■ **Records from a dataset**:
/-- R352, R353: RACQ takes its cursor's stage and advances the cursor, and waits while a producer's stage is not empty or a
consumer's not full; RREL, a release at .blk, makes its cursor's stage full or empty.
R371, R372, R370, R386, R356, R359 to R361: TIME, TWAIT, PLVL, CSRR, CSRW, EVWAIT, EVPOP, LAUNCH, SUCCHINT, PREDWAIT under a
true guard; under a false one none of them has an effect, but the blocking ones still end their run. EVWAIT, EVPOP and LAUNCH
wait while an older acquire of the warp has still to take effect (R320), or Graft holds what they read (R313). The model's choices: a guarded-off blocking instruction
ends its run (log entry 41), EVWAIT, EVPOP and LAUNCH read with the issuing core's view (log entry 42). -/
def Obligations.SystemInstructions : Prop :=
  ∀ (s : State) (r : YRg) (d : YD) (a : YA) (c : YCr) (x : YCw) (l : YLn) (g : YG), (s.warps.get? s.focus.wid).isSome = true →
    let w := s.self
    let u := r.r.toNat
    let illegal := s.trap s.focus.wid
      ⟨2, 0, s.focus.hdr.zeroExtend 64, none, some s.focus.idx, none, false, s.focus.threads, .rpc⟩
    (∀ y ∈ ([(.racqP r, r.g, true), (.racqC r, r.g, true), (.rrelP r, r.g, false), (.rrelC r, r.g, false), (.time d, d.g, false),
        (.twait a, a.g, true), (.plvl a, a.g, false), (.csrr c, c.g, false), (.csrw x, x.g, false), (.evwait d, d.g, true),
        (.evpop d, d.g, false), (.launch l, l.g, false), (.succhint g, g.g, false), (.predwait g, g.g, true)] :
        List (Instr × UGuard × Bool)), s.uholds y.2.1 = false → exec y.1 s = .next (if y.2.2 then s.endsRun else s)) ∧
    (∀ b rg, s.blocks.get? w.blk = some b → b.rings[u]? = some rg → 1 ≤ rg.stages → s.uholds r.g = true →
      (∀ y ∈ ([(.racqP r, false), (.racqC r, true)] : List (Instr × Bool)),
        let k := if y.2 then rg.ca else rg.pa
        let ready := if y.2 then (rg.count true k.idx).getLsbD 0 ≠ k.lap else (rg.count false k.idx).getLsbD 0 = k.lap
        ∃ t b', exec y.1 s = .next t ∧ t.mem = s.mem ∧ t.focus.boundary = true ∧ t.blocks.get? w.blk = some b' ∧
          b'.rings[u]? = some (if y.2 then { rg with ca := k.advance rg.stages } else { rg with pa := k.advance rg.stages }) ∧
          t.self.side.getLsbD u = y.2 ∧ (ready → t.self.blocked = none) ∧
          (¬ ready → t.self.blocked = some (.ring u k.idx k.lap y.2))) ∧
      (∀ y ∈ ([(.rrelP r, false), (.rrelC r, true)] : List (Instr × Bool)),
        (s.releasedAt s.focus.wid 0 = false → exec y.1 s = .next s.holdWord) ∧
        (s.releasedAt s.focus.wid 0 = true → ∃ (t : State) (rg' : Ring), exec y.1 s = .next t.wake ∧ t = { s with blocks := t.blocks } ∧
          t.blocks.get? w.blk = some { b with rings := b.rings.set u rg' } ∧
          (if y.2 then rg'.cr = rg.cr.advance rg.stages ∧ rg'.count false rg.cr.idx = rg.count false rg.cr.idx + 1
            else rg'.pr = rg.pr.advance rg.stages ∧ rg'.count true rg.pr.idx = rg.count true rg.pr.idx + 1)))) ∧
    (s.uholds d.g = true →
      (d.d.toNat % 2 = 0 → ∃ t, exec (.time d) s = .next t ∧ WritesRegs s t fun n i =>
        (scalarWrites s (.w (d.d.toNat + 1)) (s.time.extractLsb' 32 32) n i).or
          (scalarWrites s (.w d.d.toNat) (s.time.extractLsb' 0 32) n i)) ∧
      (s.acquirePending = true ∨ s.readHeld w.core w.cid (s.eqBase w.cid) 16 = true →
        exec (.evwait d) s = .next s.holdWord ∧ exec (.evpop d) s = .next s.holdWord) ∧
      (∀ put get, s.acquirePending = false → s.readHeld w.core w.cid (s.eqBase w.cid) 16 = false → s.eqCounts w.core w.cid = .ok (put, get) →
        (put = get → ∃ t, exec (.evwait d) s = .next t ∧ t.self.blocked = some (.event d.d.toNat s.focus.idx) ∧ t.mem = s.mem) ∧
        (put ≠ get → ∃ t, exec (.evwait d) s = .next t ∧ t.self.blocked = none ∧ t.mem = s.mem ∧
          t.self.raw (w.named (.w d.d.toNat)) 0 = BitVec.ofNat 32 (Nat.min (put - get).toNat (2 ^ 32 - 1))) ∧
        (put = get → d.d.toNat % 4 = 0 → ∃ t, exec (.evpop d) s = .next t ∧ t.mem = s.mem ∧
          ∀ i, i < 4 → t.self.raw (w.named (.w (d.d.toNat + i))) 0 = 0) ∧
        (put ≠ get → s.readHeld w.core w.cid (s.eqRecord w.cid get) 16 = true → exec (.evpop d) s = .next s.holdWord) ∧
        ∀ bs v, put ≠ get → d.d.toNat % 4 = 0 → s.readHeld w.core w.cid (s.eqRecord w.cid get) 16 = false → s.ctxRead w.core w.cid (s.eqRecord w.cid get) 16 = .ok bs →
          ((s.noteCounts w.core w.cid).noteCtxRead w.core w.cid (s.eqRecord w.cid get) 16).ctxWrite w.core w.cid (s.eqBase w.cid + 8)
            (bytes64 (get + 1)) = .ok v →
          ∃ t, exec (.evpop d) s = .next t ∧ t.mem = v.mem ∧ ∀ i, i < 4 →
            t.self.raw (w.named (.w (d.d.toNat + i))) 0 = BitVec.ofNat 32 (ofBytes ((bs.drop (4 * i)).take 4)))) ∧
    (s.uholds a.g = true →
      (∃ t, exec (.twait a) s = .next t ∧ t.mem = s.mem ∧ t.focus.boundary = true ∧
        t.self.blocked = if (s.rdW64 a.a).toNat ≤ s.time.toNat then none else some (.time (s.rdW64 a.a))) ∧
      ∃ t, exec (.plvl a) s = .next t ∧ OnlySelf s t ∧ t.self = { w with perfLvl := t.self.perfLvl } ∧
        (∀ i, i < 32 → s.focus.lanes.getLsbD i = true → (s.rdV a.a i).toNat % 16 ≤ t.self.perfLvl.toNat) ∧
        (s.focus.lanes ≠ 0 → ∃ i, s.focus.lanes.getLsbD i = true ∧ (s.rdV a.a i).toNat % 16 = t.self.perfLvl.toNat)) ∧
    (s.uholds c.g = true → ∃ t y, exec (.csrr c) s = .next t ∧ WritesRegs s t (scalarWrites s (.w c.d.toNat) y) ∧
      (c.csr = 0 → y = w.mode) ∧ (c.csr = 1 → y = w.part) ∧ (c.csr = 2 → y = w.trapen) ∧ (c.csr = 3 → y = w.trapinfo0) ∧
      (c.csr = 4 → y = w.trapinfo1) ∧ (c.csr = 5 → y = w.trapaddr.extractLsb' 0 32) ∧
      (c.csr = 6 → y = w.trapaddr.extractLsb' 32 32) ∧ (c.csr = 7 → y.extractLsb' 0 12 = w.busy) ∧
      (c.csr = 8 → y.extractLsb' 0 4 = w.perfLvl ∧ y.extractLsb' 8 4 = s.levelOf (w.core / 4)) ∧
      (c.csr = 9 → y = w.rlockst) ∧ (c.csr = 10 → y = w.samplecfg)) ∧
    (s.uholds x.g = true →
      let y := s.rdW x.a
      let writes := fun (w' : Warp) => ∃ t, exec (.csrw x) s = .next t ∧ OnlySelf s t ∧ t.self = w'
      (x.csr = 0 → writes { w with mode := y &&& 0x3F7F }) ∧
      (x.csr = 1 → if y.toNat % 64 ∈ [2, 4, 8, 16, 32] then writes { w with part := y &&& 0x3F }
        else exec (.csrw x) s = .next illegal) ∧
      (x.csr = 2 → writes { w with trapen := y &&& 0x200 }) ∧ (x.csr = 8 → writes { w with perfLvl := y.extractLsb' 0 4 }) ∧
      (x.csr = 10 → if w.inHandler then writes { w with samplecfg := y &&& 0x1F } else exec (.csrw x) s = .next illegal)) ∧
    (s.uholds l.g = true → l.d.toNat % 2 = 0 →
      let may := w.role = .control ∨ ∃ gr, s.gridOf? w = some gr ∧ gr.gr.lcap = true
      let v := s.launch (s.rdW64 l.a)
      (¬ may → exec (.launch l) s = .next illegal) ∧
      (may → s.launchHeld (s.rdW64 l.a) = true → exec (.launch l) s = .next s.holdWord) ∧
      (may → s.launchHeld (s.rdW64 l.a) = false → v.1.focus.stop = true → exec (.launch l) s = .next v.1) ∧
      (may → s.launchHeld (s.rdW64 l.a) = false → v.1.focus.stop = false → ∃ t, exec (.launch l) s = .next t ∧
        WritesRegs v.1 t fun n i =>
          (scalarWrites s (.w (l.d.toNat + 1)) (BitVec.ofNat 32 v.2.2) n i).or
            (scalarWrites s (.w l.d.toNat) (BitVec.ofNat 32 v.2.1) n i)) ∧
      (v.2.2 = 0 → v.2.1 = (s.ctx w.cid).nextGrid ∧ (v.1.grid? w.cid v.2.1).isSome = true) ∧
      (v.2.2 ≠ 0 → v.2.1 = 0) ∧ (v.2.2 ≠ 0 → v.1.focus.stop = false →
        ∀ cid, v.1.ctx cid = { s.ctx cid with breached := (v.1.ctx cid).breached }) ∧
      (v.1.focus.stop = false → v.1.mem = s.mem)) ∧
    (s.uholds g.g = true →
      (∀ b gr, s.blocks.get? w.blk = some b → s.grid? b.cid b.grid = some gr → ∃ t h, exec (.succhint g) s = .next t ∧
        t = { s with contexts := t.contexts } ∧ t.grid? b.cid b.grid = some h ∧ b.lin ∈ h.hinted ∧
        h = { gr with hinted := h.hinted }) ∧
      (s.predReady w = true → ∃ t, exec (.predwait g) s = .next t ∧ t.self.blocked = none ∧ t.mem = s.mem ∧
        (t.core w.core).l1 = []) ∧
      (s.predReady w = false → ∃ t, exec (.predwait g) s = .next t ∧ t.self.blocked = some .pred ∧ t.mem = s.mem))
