/-! `State.updWarp` -/

@[simp] theorem State.updWarp_mem (s : State) (wid : Nat) (f : Warp → Warp) : (s.updWarp wid f).mem = s.mem := rfl
@[simp] theorem State.updWarp_bad (s : State) (wid : Nat) (f : Warp → Warp) : (s.updWarp wid f).bad = s.bad := rfl
@[simp] theorem State.updWarp_vague (s : State) (wid : Nat) (f : Warp → Warp) : (s.updWarp wid f).vague = s.vague := rfl
@[simp] theorem State.updWarp_warps (s : State) (wid : Nat) (f : Warp → Warp) : (s.updWarp wid f).warps = s.warps.upd wid f := rfl
@[simp] theorem State.updWarp_blocks (s : State) (wid : Nat) (f : Warp → Warp) : (s.updWarp wid f).blocks = s.blocks := rfl
@[simp] theorem State.updWarp_gangs (s : State) (wid : Nat) (f : Warp → Warp) : (s.updWarp wid f).gangs = s.gangs := rfl
@[simp] theorem State.updWarp_contexts (s : State) (wid : Nat) (f : Warp → Warp) : (s.updWarp wid f).contexts = s.contexts := rfl
@[simp] theorem State.updWarp_cores (s : State) (wid : Nat) (f : Warp → Warp) : (s.updWarp wid f).cores = s.cores := rfl
@[simp] theorem State.updWarp_dies (s : State) (wid : Nat) (f : Warp → Warp) : (s.updWarp wid f).dies = s.dies := rfl
@[simp] theorem State.updWarp_cmds (s : State) (wid : Nat) (f : Warp → Warp) : (s.updWarp wid f).cmds = s.cmds := rfl
@[simp] theorem State.updWarp_runs (s : State) (wid : Nat) (f : Warp → Warp) : (s.updWarp wid f).runs = s.runs := rfl
@[simp] theorem State.updWarp_time (s : State) (wid : Nat) (f : Warp → Warp) : (s.updWarp wid f).time = s.time := rfl
@[simp] theorem State.updWarp_ready (s : State) (wid : Nat) (f : Warp → Warp) : (s.updWarp wid f).ready = s.ready := rfl
@[simp] theorem State.updWarp_b2base (s : State) (wid : Nat) (f : Warp → Warp) : (s.updWarp wid f).b2base = s.b2base := rfl
@[simp] theorem State.updWarp_rben (s : State) (wid : Nat) (f : Warp → Warp) : (s.updWarp wid f).rben = s.rben := rfl
@[simp] theorem State.updWarp_bar2log (s : State) (wid : Nat) (f : Warp → Warp) : (s.updWarp wid f).bar2log = s.bar2log := rfl
@[simp] theorem State.updWarp_powerLimit (s : State) (wid : Nat) (f : Warp → Warp) : (s.updWarp wid f).powerLimit = s.powerLimit := rfl
@[simp] theorem State.updWarp_uevt (s : State) (wid : Nat) (f : Warp → Warp) : (s.updWarp wid f).uevt = s.uevt := rfl
@[simp] theorem State.updWarp_i3c (s : State) (wid : Nat) (f : Warp → Warp) : (s.updWarp wid f).i3c = s.i3c := rfl
@[simp] theorem State.updWarp_powerEst (s : State) (wid : Nat) (f : Warp → Warp) : (s.updWarp wid f).powerEst = s.powerEst := rfl
@[simp] theorem State.updWarp_temperature (s : State) (wid : Nat) (f : Warp → Warp) : (s.updWarp wid f).temperature = s.temperature := rfl
@[simp] theorem State.updWarp_held (s : State) (wid : Nat) (f : Warp → Warp) : (s.updWarp wid f).held = s.held := rfl
@[simp] theorem State.updWarp_clusterLevel (s : State) (wid : Nat) (f : Warp → Warp) : (s.updWarp wid f).clusterLevel = s.clusterLevel := rfl
@[simp] theorem State.updWarp_lowered (s : State) (wid : Nat) (f : Warp → Warp) : (s.updWarp wid f).lowered = s.lowered := rfl
@[simp] theorem State.updWarp_lowerLog (s : State) (wid : Nat) (f : Warp → Warp) : (s.updWarp wid f).lowerLog = s.lowerLog := rfl
@[simp] theorem State.updWarp_linkUp (s : State) (wid : Nat) (f : Warp → Warp) : (s.updWarp wid f).linkUp = s.linkUp := rfl
@[simp] theorem State.updWarp_drivesUp (s : State) (wid : Nat) (f : Warp → Warp) : (s.updWarp wid f).drivesUp = s.drivesUp := rfl
@[simp] theorem State.updWarp_bringup (s : State) (wid : Nat) (f : Warp → Warp) : (s.updWarp wid f).bringup = s.bringup := rfl
@[simp] theorem State.updWarp_outbox (s : State) (wid : Nat) (f : Warp → Warp) : (s.updWarp wid f).outbox = s.outbox := rfl
@[simp] theorem State.updWarp_fresh (s : State) (wid : Nat) (f : Warp → Warp) : (s.updWarp wid f).fresh = s.fresh := rfl
@[simp] theorem State.updWarp_agenda (s : State) (wid : Nat) (f : Warp → Warp) : (s.updWarp wid f).agenda = s.agenda := rfl
@[simp] theorem State.updWarp_ticks (s : State) (wid : Nat) (f : Warp → Warp) : (s.updWarp wid f).ticks = s.ticks := rfl
@[simp] theorem State.updWarp_focus (s : State) (wid : Nat) (f : Warp → Warp) : (s.updWarp wid f).focus = s.focus := rfl
@[simp] theorem State.updWarp_nextId (s : State) (wid : Nat) (f : Warp → Warp) : (s.updWarp wid f).nextId = s.nextId := rfl

/-! `State.setSelf` -/

@[simp] theorem State.setSelf_mem (s : State) (w : Warp) : (s.setSelf w).mem = s.mem := rfl
@[simp] theorem State.setSelf_bad (s : State) (w : Warp) : (s.setSelf w).bad = s.bad := rfl
@[simp] theorem State.setSelf_vague (s : State) (w : Warp) : (s.setSelf w).vague = s.vague := rfl
@[simp] theorem State.setSelf_warps (s : State) (w : Warp) : (s.setSelf w).warps = s.warps.put s.focus.wid w := rfl
@[simp] theorem State.setSelf_blocks (s : State) (w : Warp) : (s.setSelf w).blocks = s.blocks := rfl
@[simp] theorem State.setSelf_gangs (s : State) (w : Warp) : (s.setSelf w).gangs = s.gangs := rfl
@[simp] theorem State.setSelf_contexts (s : State) (w : Warp) : (s.setSelf w).contexts = s.contexts := rfl
@[simp] theorem State.setSelf_cores (s : State) (w : Warp) : (s.setSelf w).cores = s.cores := rfl
@[simp] theorem State.setSelf_dies (s : State) (w : Warp) : (s.setSelf w).dies = s.dies := rfl
@[simp] theorem State.setSelf_cmds (s : State) (w : Warp) : (s.setSelf w).cmds = s.cmds := rfl
@[simp] theorem State.setSelf_runs (s : State) (w : Warp) : (s.setSelf w).runs = s.runs := rfl
@[simp] theorem State.setSelf_time (s : State) (w : Warp) : (s.setSelf w).time = s.time := rfl
@[simp] theorem State.setSelf_ready (s : State) (w : Warp) : (s.setSelf w).ready = s.ready := rfl
@[simp] theorem State.setSelf_b2base (s : State) (w : Warp) : (s.setSelf w).b2base = s.b2base := rfl
@[simp] theorem State.setSelf_rben (s : State) (w : Warp) : (s.setSelf w).rben = s.rben := rfl
@[simp] theorem State.setSelf_bar2log (s : State) (w : Warp) : (s.setSelf w).bar2log = s.bar2log := rfl
@[simp] theorem State.setSelf_powerLimit (s : State) (w : Warp) : (s.setSelf w).powerLimit = s.powerLimit := rfl
@[simp] theorem State.setSelf_uevt (s : State) (w : Warp) : (s.setSelf w).uevt = s.uevt := rfl
@[simp] theorem State.setSelf_i3c (s : State) (w : Warp) : (s.setSelf w).i3c = s.i3c := rfl
@[simp] theorem State.setSelf_powerEst (s : State) (w : Warp) : (s.setSelf w).powerEst = s.powerEst := rfl
@[simp] theorem State.setSelf_temperature (s : State) (w : Warp) : (s.setSelf w).temperature = s.temperature := rfl
@[simp] theorem State.setSelf_held (s : State) (w : Warp) : (s.setSelf w).held = s.held := rfl
@[simp] theorem State.setSelf_clusterLevel (s : State) (w : Warp) : (s.setSelf w).clusterLevel = s.clusterLevel := rfl
@[simp] theorem State.setSelf_lowered (s : State) (w : Warp) : (s.setSelf w).lowered = s.lowered := rfl
@[simp] theorem State.setSelf_lowerLog (s : State) (w : Warp) : (s.setSelf w).lowerLog = s.lowerLog := rfl
@[simp] theorem State.setSelf_linkUp (s : State) (w : Warp) : (s.setSelf w).linkUp = s.linkUp := rfl
@[simp] theorem State.setSelf_drivesUp (s : State) (w : Warp) : (s.setSelf w).drivesUp = s.drivesUp := rfl
@[simp] theorem State.setSelf_bringup (s : State) (w : Warp) : (s.setSelf w).bringup = s.bringup := rfl
@[simp] theorem State.setSelf_outbox (s : State) (w : Warp) : (s.setSelf w).outbox = s.outbox := rfl
@[simp] theorem State.setSelf_fresh (s : State) (w : Warp) : (s.setSelf w).fresh = s.fresh := rfl
@[simp] theorem State.setSelf_agenda (s : State) (w : Warp) : (s.setSelf w).agenda = s.agenda := rfl
@[simp] theorem State.setSelf_ticks (s : State) (w : Warp) : (s.setSelf w).ticks = s.ticks := rfl
@[simp] theorem State.setSelf_focus (s : State) (w : Warp) : (s.setSelf w).focus = s.focus := rfl
@[simp] theorem State.setSelf_nextId (s : State) (w : Warp) : (s.setSelf w).nextId = s.nextId := rfl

■ **Exercise objective**: Transcribe the records above exactly, beginning at the line that contains "f).held = s.held := rfl" and ending with the line that contains "w).bad = s.bad := rfl", both included, and nothing else.

■ **Answer to this exercise**:
@[simp] theorem State.updWarp_held (s : State) (wid : Nat) (f : Warp → Warp) : (s.updWarp wid f).held = s.held := rfl
@[simp] theorem State.updWarp_clusterLevel (s : State) (wid : Nat) (f : Warp → Warp) : (s.updWarp wid f).clusterLevel = s.clusterLevel := rfl
@[simp] theorem State.updWarp_lowered (s : State) (wid : Nat) (f : Warp → Warp) : (s.updWarp wid f).lowered = s.lowered := rfl
@[simp] theorem State.updWarp_lowerLog (s : State) (wid : Nat) (f : Warp → Warp) : (s.updWarp wid f).lowerLog = s.lowerLog := rfl
@[simp] theorem State.updWarp_linkUp (s : State) (wid : Nat) (f : Warp → Warp) : (s.updWarp wid f).linkUp = s.linkUp := rfl
@[simp] theorem State.updWarp_drivesUp (s : State) (wid : Nat) (f : Warp → Warp) : (s.updWarp wid f).drivesUp = s.drivesUp := rfl
@[simp] theorem State.updWarp_bringup (s : State) (wid : Nat) (f : Warp → Warp) : (s.updWarp wid f).bringup = s.bringup := rfl
@[simp] theorem State.updWarp_outbox (s : State) (wid : Nat) (f : Warp → Warp) : (s.updWarp wid f).outbox = s.outbox := rfl
@[simp] theorem State.updWarp_fresh (s : State) (wid : Nat) (f : Warp → Warp) : (s.updWarp wid f).fresh = s.fresh := rfl
@[simp] theorem State.updWarp_agenda (s : State) (wid : Nat) (f : Warp → Warp) : (s.updWarp wid f).agenda = s.agenda := rfl
@[simp] theorem State.updWarp_ticks (s : State) (wid : Nat) (f : Warp → Warp) : (s.updWarp wid f).ticks = s.ticks := rfl
@[simp] theorem State.updWarp_focus (s : State) (wid : Nat) (f : Warp → Warp) : (s.updWarp wid f).focus = s.focus := rfl
@[simp] theorem State.updWarp_nextId (s : State) (wid : Nat) (f : Warp → Warp) : (s.updWarp wid f).nextId = s.nextId := rfl

/-! `State.setSelf` -/

@[simp] theorem State.setSelf_mem (s : State) (w : Warp) : (s.setSelf w).mem = s.mem := rfl
@[simp] theorem State.setSelf_bad (s : State) (w : Warp) : (s.setSelf w).bad = s.bad := rfl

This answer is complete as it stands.